* _INSTRUCTIONS FOR THE TASK_
The answer must consist of every line in the data below that holds the word "length".

* _ENTRIES SHOWN_

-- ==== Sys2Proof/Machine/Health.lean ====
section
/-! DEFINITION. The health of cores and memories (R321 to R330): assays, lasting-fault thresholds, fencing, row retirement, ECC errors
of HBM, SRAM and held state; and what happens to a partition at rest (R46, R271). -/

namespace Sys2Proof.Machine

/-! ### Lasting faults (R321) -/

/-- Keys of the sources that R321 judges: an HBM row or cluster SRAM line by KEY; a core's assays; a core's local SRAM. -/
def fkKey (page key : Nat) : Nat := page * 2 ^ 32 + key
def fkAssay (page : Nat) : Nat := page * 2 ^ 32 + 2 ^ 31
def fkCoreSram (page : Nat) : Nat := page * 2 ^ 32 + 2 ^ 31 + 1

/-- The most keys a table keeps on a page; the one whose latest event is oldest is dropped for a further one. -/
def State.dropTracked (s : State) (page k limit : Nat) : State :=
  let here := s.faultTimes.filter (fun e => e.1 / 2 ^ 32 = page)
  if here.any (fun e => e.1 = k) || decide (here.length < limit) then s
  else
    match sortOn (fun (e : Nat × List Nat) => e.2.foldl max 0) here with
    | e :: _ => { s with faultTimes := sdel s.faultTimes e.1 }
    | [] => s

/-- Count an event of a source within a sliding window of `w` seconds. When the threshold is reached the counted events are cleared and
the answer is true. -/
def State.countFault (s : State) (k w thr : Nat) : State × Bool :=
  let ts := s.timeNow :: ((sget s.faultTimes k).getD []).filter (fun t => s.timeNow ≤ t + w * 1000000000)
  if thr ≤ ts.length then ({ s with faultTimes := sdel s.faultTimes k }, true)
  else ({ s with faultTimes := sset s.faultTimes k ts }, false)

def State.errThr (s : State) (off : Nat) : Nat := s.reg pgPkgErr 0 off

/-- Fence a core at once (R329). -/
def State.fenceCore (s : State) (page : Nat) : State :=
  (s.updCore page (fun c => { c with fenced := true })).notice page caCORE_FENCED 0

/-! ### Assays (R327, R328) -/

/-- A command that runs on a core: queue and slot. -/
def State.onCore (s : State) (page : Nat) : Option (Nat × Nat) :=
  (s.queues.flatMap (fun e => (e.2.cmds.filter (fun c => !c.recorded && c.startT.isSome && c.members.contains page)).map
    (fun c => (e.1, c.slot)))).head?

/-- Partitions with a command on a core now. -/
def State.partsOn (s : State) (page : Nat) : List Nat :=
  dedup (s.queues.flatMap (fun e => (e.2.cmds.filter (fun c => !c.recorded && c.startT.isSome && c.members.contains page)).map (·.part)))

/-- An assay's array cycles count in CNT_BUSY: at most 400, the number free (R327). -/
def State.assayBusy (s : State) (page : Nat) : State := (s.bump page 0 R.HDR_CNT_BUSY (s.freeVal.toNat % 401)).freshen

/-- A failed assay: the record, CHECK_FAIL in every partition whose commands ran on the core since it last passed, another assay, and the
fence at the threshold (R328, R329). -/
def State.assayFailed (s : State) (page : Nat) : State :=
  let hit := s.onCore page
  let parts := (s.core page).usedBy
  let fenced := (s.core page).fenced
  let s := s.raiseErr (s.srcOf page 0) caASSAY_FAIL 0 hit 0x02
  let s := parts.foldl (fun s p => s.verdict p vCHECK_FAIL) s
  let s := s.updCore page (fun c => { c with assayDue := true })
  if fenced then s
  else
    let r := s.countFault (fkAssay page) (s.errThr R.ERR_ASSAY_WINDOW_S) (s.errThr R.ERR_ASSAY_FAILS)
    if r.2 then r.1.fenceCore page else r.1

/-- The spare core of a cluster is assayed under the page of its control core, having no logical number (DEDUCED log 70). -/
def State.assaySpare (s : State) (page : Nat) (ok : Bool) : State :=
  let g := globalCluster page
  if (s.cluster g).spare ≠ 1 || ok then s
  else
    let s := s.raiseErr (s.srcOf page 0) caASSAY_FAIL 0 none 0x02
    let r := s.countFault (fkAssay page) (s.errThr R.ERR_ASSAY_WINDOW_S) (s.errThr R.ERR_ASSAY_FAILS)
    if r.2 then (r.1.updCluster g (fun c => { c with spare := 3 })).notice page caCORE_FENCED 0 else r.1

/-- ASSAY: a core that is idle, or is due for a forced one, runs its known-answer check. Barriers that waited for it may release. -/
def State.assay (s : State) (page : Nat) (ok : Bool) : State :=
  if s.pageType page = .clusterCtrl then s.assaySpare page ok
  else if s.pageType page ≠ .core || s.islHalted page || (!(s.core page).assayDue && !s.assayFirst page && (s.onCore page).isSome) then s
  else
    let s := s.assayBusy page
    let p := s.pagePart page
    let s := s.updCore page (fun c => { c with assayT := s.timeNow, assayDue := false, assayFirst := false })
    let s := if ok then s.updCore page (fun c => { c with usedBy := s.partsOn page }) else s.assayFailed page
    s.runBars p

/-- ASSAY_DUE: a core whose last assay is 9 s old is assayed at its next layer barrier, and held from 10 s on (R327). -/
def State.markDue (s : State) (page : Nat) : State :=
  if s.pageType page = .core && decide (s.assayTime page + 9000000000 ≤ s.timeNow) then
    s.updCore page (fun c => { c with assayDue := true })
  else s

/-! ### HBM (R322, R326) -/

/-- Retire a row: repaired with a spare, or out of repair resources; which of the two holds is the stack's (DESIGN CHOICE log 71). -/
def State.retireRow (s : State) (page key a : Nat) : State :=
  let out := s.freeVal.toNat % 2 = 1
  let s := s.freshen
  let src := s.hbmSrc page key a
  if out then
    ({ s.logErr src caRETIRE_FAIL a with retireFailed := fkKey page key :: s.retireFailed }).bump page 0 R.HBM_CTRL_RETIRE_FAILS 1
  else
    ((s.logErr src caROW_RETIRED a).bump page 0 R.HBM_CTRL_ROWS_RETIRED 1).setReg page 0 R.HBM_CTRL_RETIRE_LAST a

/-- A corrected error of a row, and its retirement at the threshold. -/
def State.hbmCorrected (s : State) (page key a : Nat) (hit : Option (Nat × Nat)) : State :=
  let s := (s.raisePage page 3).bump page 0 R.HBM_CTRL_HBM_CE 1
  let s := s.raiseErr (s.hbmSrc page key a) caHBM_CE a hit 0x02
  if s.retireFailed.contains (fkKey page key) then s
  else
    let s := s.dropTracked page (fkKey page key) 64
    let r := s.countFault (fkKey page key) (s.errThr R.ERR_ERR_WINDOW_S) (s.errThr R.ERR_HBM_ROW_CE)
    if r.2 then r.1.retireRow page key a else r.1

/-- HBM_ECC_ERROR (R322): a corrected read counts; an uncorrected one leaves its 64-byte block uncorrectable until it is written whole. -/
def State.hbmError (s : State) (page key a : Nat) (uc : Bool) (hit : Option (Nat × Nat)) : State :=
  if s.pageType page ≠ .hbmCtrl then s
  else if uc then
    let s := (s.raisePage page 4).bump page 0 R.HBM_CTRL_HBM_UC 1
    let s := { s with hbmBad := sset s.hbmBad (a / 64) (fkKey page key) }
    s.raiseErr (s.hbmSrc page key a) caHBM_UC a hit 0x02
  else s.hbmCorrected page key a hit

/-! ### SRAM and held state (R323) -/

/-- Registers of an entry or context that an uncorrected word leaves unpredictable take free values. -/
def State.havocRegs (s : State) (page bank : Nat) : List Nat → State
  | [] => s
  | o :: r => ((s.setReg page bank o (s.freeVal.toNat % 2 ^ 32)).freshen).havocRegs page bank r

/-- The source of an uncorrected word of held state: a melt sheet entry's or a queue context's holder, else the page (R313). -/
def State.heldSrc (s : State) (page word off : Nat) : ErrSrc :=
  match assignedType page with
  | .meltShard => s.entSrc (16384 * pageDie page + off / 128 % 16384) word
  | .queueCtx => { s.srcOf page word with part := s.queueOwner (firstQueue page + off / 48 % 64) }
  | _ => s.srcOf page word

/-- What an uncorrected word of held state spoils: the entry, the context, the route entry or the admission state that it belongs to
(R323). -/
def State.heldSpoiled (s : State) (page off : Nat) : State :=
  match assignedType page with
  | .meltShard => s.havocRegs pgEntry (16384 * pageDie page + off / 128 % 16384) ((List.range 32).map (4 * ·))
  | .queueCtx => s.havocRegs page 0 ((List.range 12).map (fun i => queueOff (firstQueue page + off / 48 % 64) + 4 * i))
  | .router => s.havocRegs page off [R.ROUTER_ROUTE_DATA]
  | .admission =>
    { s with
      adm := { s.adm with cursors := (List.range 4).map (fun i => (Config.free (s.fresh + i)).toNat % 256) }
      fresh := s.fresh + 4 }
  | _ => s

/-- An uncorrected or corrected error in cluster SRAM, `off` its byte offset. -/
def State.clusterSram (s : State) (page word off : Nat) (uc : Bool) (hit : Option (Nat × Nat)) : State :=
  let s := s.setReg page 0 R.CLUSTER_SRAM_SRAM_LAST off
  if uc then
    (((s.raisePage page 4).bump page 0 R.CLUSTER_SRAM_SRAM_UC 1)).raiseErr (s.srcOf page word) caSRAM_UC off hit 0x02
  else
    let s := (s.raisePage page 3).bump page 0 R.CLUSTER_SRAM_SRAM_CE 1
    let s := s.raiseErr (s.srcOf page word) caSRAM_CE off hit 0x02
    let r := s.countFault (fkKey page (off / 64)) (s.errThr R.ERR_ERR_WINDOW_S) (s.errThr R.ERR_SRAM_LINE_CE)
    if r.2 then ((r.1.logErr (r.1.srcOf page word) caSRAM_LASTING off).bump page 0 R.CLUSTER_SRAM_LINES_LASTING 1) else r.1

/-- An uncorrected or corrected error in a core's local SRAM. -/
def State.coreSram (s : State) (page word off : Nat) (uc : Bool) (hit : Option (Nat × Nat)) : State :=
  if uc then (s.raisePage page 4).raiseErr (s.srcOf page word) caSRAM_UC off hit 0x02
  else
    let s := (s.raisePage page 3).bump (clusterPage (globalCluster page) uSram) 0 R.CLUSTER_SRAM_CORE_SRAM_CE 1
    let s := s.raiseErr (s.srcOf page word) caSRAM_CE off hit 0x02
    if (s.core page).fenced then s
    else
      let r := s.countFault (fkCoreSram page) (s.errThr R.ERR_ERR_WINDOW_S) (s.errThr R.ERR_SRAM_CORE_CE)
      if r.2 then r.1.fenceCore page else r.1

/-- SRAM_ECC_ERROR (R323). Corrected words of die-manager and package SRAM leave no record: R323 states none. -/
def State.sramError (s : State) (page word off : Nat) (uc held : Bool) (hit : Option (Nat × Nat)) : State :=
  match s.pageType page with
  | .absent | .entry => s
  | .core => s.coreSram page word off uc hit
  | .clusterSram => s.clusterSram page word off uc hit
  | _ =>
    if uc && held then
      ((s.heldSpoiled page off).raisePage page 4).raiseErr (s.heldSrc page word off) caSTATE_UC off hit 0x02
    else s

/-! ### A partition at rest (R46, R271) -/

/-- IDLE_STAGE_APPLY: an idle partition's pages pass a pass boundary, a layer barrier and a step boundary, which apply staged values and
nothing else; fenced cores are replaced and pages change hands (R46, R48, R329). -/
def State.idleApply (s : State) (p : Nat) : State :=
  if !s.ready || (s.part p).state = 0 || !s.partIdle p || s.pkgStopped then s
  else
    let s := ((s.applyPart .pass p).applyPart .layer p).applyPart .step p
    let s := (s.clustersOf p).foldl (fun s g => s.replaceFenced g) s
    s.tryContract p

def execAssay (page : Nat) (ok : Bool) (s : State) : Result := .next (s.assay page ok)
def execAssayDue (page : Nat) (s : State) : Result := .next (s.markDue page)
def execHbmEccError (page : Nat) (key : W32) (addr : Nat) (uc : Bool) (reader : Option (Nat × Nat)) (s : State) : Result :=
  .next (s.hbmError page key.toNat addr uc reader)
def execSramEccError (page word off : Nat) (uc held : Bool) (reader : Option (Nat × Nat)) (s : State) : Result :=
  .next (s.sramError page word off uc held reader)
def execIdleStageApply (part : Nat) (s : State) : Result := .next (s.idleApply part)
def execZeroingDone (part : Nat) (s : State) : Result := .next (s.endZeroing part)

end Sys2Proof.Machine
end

* _EXERCISE ANSWER_
  if here.any (fun e => e.1 = k) || decide (here.length < limit) then s
  if thr ≤ ts.length then ({ s with faultTimes := sdel s.faultTimes k }, true)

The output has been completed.